▸ Stored data
+++++

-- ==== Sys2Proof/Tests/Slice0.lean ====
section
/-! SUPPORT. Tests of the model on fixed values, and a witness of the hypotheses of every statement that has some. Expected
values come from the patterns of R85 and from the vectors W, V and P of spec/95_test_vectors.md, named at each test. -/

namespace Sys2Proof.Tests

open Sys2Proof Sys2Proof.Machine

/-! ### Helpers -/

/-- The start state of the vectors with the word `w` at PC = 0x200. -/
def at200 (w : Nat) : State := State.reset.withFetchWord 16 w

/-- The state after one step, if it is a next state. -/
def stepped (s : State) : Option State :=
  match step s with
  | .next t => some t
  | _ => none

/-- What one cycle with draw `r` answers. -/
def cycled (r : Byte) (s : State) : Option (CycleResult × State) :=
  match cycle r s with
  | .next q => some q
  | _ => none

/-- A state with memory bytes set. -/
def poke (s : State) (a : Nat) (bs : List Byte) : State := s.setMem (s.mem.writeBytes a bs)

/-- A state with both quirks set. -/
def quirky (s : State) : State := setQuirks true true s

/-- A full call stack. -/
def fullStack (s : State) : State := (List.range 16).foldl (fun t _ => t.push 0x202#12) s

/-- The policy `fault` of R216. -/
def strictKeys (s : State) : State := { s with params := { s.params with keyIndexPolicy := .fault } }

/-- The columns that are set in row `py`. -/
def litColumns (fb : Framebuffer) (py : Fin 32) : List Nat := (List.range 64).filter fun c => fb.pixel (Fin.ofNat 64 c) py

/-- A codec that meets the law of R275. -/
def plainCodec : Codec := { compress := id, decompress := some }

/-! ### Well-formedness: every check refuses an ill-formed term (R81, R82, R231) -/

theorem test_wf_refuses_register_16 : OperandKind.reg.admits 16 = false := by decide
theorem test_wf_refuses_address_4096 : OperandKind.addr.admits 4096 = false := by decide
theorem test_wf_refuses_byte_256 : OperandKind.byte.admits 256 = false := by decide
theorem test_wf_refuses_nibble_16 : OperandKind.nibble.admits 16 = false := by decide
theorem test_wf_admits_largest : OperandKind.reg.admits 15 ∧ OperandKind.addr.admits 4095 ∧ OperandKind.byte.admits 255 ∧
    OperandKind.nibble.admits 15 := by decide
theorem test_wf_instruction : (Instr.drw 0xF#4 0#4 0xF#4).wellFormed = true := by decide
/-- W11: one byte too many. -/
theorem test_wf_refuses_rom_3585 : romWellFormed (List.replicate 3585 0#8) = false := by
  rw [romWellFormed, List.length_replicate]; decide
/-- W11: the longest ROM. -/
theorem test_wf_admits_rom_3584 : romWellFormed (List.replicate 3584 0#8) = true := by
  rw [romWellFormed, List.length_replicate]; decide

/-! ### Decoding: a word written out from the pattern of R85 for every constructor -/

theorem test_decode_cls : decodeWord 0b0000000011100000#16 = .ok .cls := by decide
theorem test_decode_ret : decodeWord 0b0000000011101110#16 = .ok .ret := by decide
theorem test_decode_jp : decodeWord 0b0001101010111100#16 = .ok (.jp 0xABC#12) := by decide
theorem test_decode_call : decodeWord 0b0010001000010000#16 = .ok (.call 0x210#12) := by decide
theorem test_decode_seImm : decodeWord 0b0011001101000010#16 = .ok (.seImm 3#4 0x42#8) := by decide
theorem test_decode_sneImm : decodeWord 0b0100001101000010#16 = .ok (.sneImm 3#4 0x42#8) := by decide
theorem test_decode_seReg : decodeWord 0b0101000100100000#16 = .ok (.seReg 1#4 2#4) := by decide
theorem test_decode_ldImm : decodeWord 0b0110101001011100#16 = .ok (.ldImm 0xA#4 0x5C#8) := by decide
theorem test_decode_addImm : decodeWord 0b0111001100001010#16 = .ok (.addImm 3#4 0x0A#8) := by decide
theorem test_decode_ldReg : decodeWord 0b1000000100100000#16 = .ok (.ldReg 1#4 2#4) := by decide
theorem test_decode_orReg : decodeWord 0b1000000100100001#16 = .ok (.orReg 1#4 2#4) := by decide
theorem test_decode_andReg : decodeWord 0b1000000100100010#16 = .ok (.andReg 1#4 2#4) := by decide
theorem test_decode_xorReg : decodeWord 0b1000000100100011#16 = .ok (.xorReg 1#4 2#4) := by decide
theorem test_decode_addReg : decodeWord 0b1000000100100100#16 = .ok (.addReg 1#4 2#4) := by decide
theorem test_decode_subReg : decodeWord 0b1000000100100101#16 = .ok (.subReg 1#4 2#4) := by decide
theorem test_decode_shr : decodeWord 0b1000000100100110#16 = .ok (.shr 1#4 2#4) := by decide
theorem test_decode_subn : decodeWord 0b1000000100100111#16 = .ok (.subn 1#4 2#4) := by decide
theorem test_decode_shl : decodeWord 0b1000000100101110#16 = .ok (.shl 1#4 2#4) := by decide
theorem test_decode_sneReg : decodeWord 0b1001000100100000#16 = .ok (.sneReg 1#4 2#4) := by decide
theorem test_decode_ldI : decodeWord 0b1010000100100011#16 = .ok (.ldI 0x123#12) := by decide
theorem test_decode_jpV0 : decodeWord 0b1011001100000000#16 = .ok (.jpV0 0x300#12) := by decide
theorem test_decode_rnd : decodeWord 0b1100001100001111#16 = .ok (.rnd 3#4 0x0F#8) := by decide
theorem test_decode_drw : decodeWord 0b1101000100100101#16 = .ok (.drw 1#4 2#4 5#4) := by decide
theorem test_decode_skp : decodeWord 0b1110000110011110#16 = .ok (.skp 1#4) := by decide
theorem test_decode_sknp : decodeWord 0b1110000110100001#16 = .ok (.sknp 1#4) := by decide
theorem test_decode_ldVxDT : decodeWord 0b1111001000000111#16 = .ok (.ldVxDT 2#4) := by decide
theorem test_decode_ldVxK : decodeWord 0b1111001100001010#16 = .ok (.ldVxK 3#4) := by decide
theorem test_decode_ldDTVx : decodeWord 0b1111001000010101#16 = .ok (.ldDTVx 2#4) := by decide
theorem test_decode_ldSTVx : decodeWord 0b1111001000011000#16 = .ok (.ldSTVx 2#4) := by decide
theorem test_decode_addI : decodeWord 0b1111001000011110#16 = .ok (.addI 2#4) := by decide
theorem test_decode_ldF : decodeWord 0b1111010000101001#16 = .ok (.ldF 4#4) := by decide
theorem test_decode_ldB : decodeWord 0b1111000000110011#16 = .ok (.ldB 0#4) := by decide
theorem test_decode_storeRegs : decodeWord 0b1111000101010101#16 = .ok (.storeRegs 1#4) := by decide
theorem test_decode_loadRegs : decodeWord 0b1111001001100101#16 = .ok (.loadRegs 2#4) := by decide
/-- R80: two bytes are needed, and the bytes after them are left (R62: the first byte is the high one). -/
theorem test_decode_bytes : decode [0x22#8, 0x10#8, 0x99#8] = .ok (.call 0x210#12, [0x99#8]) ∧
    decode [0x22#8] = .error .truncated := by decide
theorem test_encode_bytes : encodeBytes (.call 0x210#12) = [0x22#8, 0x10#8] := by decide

+++++

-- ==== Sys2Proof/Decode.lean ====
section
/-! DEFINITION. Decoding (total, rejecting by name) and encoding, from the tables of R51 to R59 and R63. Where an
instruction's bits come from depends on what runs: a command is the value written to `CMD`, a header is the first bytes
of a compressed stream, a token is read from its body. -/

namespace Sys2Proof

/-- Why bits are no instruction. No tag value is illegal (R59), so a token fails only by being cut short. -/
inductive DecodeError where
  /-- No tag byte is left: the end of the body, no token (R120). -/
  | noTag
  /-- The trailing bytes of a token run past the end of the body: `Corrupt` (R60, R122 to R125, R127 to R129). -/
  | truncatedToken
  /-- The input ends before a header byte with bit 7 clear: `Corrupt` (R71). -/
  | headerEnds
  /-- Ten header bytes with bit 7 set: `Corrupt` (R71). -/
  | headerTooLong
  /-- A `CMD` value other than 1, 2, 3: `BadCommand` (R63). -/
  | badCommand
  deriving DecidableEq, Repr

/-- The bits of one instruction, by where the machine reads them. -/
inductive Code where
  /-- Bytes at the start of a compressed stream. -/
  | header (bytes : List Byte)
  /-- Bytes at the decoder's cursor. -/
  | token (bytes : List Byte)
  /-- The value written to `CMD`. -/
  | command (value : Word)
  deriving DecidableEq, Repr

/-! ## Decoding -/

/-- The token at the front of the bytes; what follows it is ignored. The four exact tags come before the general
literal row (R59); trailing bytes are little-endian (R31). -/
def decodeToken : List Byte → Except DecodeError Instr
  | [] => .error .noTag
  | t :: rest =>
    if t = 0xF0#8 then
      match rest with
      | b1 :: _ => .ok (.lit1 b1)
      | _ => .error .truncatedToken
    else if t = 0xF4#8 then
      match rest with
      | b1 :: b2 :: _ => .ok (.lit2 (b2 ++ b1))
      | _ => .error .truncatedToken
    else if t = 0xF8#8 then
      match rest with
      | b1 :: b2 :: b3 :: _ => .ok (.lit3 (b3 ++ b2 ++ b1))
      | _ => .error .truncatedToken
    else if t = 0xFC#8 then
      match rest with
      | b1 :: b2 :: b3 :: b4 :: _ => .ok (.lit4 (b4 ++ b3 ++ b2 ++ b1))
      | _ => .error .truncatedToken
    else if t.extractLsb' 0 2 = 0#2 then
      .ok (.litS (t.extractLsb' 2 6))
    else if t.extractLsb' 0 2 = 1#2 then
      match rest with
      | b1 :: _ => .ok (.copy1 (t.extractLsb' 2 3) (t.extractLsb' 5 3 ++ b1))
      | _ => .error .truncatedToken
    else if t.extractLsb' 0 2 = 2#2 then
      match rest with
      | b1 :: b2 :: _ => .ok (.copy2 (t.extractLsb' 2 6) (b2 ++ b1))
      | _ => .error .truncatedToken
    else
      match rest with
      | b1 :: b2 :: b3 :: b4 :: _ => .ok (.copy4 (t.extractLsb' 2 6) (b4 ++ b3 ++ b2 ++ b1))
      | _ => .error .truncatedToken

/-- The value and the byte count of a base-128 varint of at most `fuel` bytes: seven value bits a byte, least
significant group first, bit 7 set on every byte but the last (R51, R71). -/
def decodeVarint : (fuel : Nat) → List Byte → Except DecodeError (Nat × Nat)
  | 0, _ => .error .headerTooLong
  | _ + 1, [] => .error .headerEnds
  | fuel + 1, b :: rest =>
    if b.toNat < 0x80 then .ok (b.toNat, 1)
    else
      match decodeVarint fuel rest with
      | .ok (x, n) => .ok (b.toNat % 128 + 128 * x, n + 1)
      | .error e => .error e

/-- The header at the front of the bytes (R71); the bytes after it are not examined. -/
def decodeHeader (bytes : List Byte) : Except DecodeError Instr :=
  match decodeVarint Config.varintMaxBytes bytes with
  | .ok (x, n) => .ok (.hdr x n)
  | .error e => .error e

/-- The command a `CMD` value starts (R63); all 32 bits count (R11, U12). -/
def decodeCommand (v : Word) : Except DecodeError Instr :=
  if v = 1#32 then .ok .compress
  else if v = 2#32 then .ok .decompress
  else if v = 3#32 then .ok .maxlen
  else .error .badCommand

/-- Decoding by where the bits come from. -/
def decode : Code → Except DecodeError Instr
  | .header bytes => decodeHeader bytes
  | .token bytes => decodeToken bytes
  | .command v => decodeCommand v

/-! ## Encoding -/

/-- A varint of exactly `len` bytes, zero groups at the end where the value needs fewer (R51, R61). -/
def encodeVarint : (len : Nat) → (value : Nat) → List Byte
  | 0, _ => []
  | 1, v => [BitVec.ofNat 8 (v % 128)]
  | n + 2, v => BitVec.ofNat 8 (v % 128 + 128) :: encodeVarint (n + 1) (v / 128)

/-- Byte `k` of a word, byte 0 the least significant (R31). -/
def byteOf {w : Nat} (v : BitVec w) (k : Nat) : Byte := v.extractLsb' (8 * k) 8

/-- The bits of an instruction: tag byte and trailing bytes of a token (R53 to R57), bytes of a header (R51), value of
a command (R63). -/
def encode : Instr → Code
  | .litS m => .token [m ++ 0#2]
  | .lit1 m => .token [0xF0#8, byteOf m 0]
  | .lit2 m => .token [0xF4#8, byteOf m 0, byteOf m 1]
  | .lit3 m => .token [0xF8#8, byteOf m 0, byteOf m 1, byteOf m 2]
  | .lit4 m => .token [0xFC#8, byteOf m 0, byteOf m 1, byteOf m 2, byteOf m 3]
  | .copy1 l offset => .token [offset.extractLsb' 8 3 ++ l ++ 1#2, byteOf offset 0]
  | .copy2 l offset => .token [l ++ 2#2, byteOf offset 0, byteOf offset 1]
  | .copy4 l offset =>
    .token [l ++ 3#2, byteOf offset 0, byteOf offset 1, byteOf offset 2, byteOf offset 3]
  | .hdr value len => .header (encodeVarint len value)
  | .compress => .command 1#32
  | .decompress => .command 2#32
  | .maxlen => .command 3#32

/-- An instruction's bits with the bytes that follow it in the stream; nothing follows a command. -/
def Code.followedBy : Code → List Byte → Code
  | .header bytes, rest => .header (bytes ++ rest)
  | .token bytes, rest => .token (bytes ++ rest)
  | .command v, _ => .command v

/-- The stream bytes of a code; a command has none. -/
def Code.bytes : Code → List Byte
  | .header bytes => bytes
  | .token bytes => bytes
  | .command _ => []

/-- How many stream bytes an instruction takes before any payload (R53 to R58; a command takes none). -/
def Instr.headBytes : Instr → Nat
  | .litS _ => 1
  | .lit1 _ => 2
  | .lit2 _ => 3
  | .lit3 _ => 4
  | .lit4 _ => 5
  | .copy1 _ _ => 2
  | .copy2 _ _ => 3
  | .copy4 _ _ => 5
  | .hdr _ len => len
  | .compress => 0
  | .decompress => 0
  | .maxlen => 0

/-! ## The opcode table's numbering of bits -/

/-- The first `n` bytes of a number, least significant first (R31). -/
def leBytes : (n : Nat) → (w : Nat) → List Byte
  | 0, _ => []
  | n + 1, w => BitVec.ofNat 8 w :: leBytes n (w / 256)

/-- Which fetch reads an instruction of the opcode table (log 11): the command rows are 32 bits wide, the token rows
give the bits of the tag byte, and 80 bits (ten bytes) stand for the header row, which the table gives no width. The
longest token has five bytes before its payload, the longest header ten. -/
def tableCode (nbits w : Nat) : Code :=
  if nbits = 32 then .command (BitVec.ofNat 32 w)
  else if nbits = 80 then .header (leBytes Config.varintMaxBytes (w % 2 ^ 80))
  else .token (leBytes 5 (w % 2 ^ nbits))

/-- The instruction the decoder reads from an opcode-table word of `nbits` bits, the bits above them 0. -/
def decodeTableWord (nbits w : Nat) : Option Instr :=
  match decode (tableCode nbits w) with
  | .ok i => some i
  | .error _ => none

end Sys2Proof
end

+++++

▸ EXERCISE BRIEF
In the data above, retype exactly and only the lines between the one holding "-- ==== Sys2Proof/Tests/Slice0.lean" and the one holding "theorem test_wf_instruction : (Instr.drw", inclusive.

▸ FINAL ANSWER
-- ==== Sys2Proof/Tests/Slice0.lean ====
section
/-! SUPPORT. Tests of the model on fixed values, and a witness of the hypotheses of every statement that has some. Expected
values come from the patterns of R85 and from the vectors W, V and P of spec/95_test_vectors.md, named at each test. -/

namespace Sys2Proof.Tests

open Sys2Proof Sys2Proof.Machine

/-! ### Helpers -/

/-- The start state of the vectors with the word `w` at PC = 0x200. -/
def at200 (w : Nat) : State := State.reset.withFetchWord 16 w

/-- The state after one step, if it is a next state. -/
def stepped (s : State) : Option State :=
  match step s with
  | .next t => some t
  | _ => none

/-- What one cycle with draw `r` answers. -/
def cycled (r : Byte) (s : State) : Option (CycleResult × State) :=
  match cycle r s with
  | .next q => some q
  | _ => none

/-- A state with memory bytes set. -/
def poke (s : State) (a : Nat) (bs : List Byte) : State := s.setMem (s.mem.writeBytes a bs)

/-- A state with both quirks set. -/
def quirky (s : State) : State := setQuirks true true s

/-- A full call stack. -/
def fullStack (s : State) : State := (List.range 16).foldl (fun t _ => t.push 0x202#12) s

/-- The policy `fault` of R216. -/
def strictKeys (s : State) : State := { s with params := { s.params with keyIndexPolicy := .fault } }

/-- The columns that are set in row `py`. -/
def litColumns (fb : Framebuffer) (py : Fin 32) : List Nat := (List.range 64).filter fun c => fb.pixel (Fin.ofNat 64 c) py

/-- A codec that meets the law of R275. -/
def plainCodec : Codec := { compress := id, decompress := some }

/-! ### Well-formedness: every check refuses an ill-formed term (R81, R82, R231) -/

theorem test_wf_refuses_register_16 : OperandKind.reg.admits 16 = false := by decide
theorem test_wf_refuses_address_4096 : OperandKind.addr.admits 4096 = false := by decide
theorem test_wf_refuses_byte_256 : OperandKind.byte.admits 256 = false := by decide
theorem test_wf_refuses_nibble_16 : OperandKind.nibble.admits 16 = false := by decide
theorem test_wf_admits_largest : OperandKind.reg.admits 15 ∧ OperandKind.addr.admits 4095 ∧ OperandKind.byte.admits 255 ∧
    OperandKind.nibble.admits 15 := by decide
theorem test_wf_instruction : (Instr.drw 0xF#4 0#4 0xF#4).wellFormed = true := by decide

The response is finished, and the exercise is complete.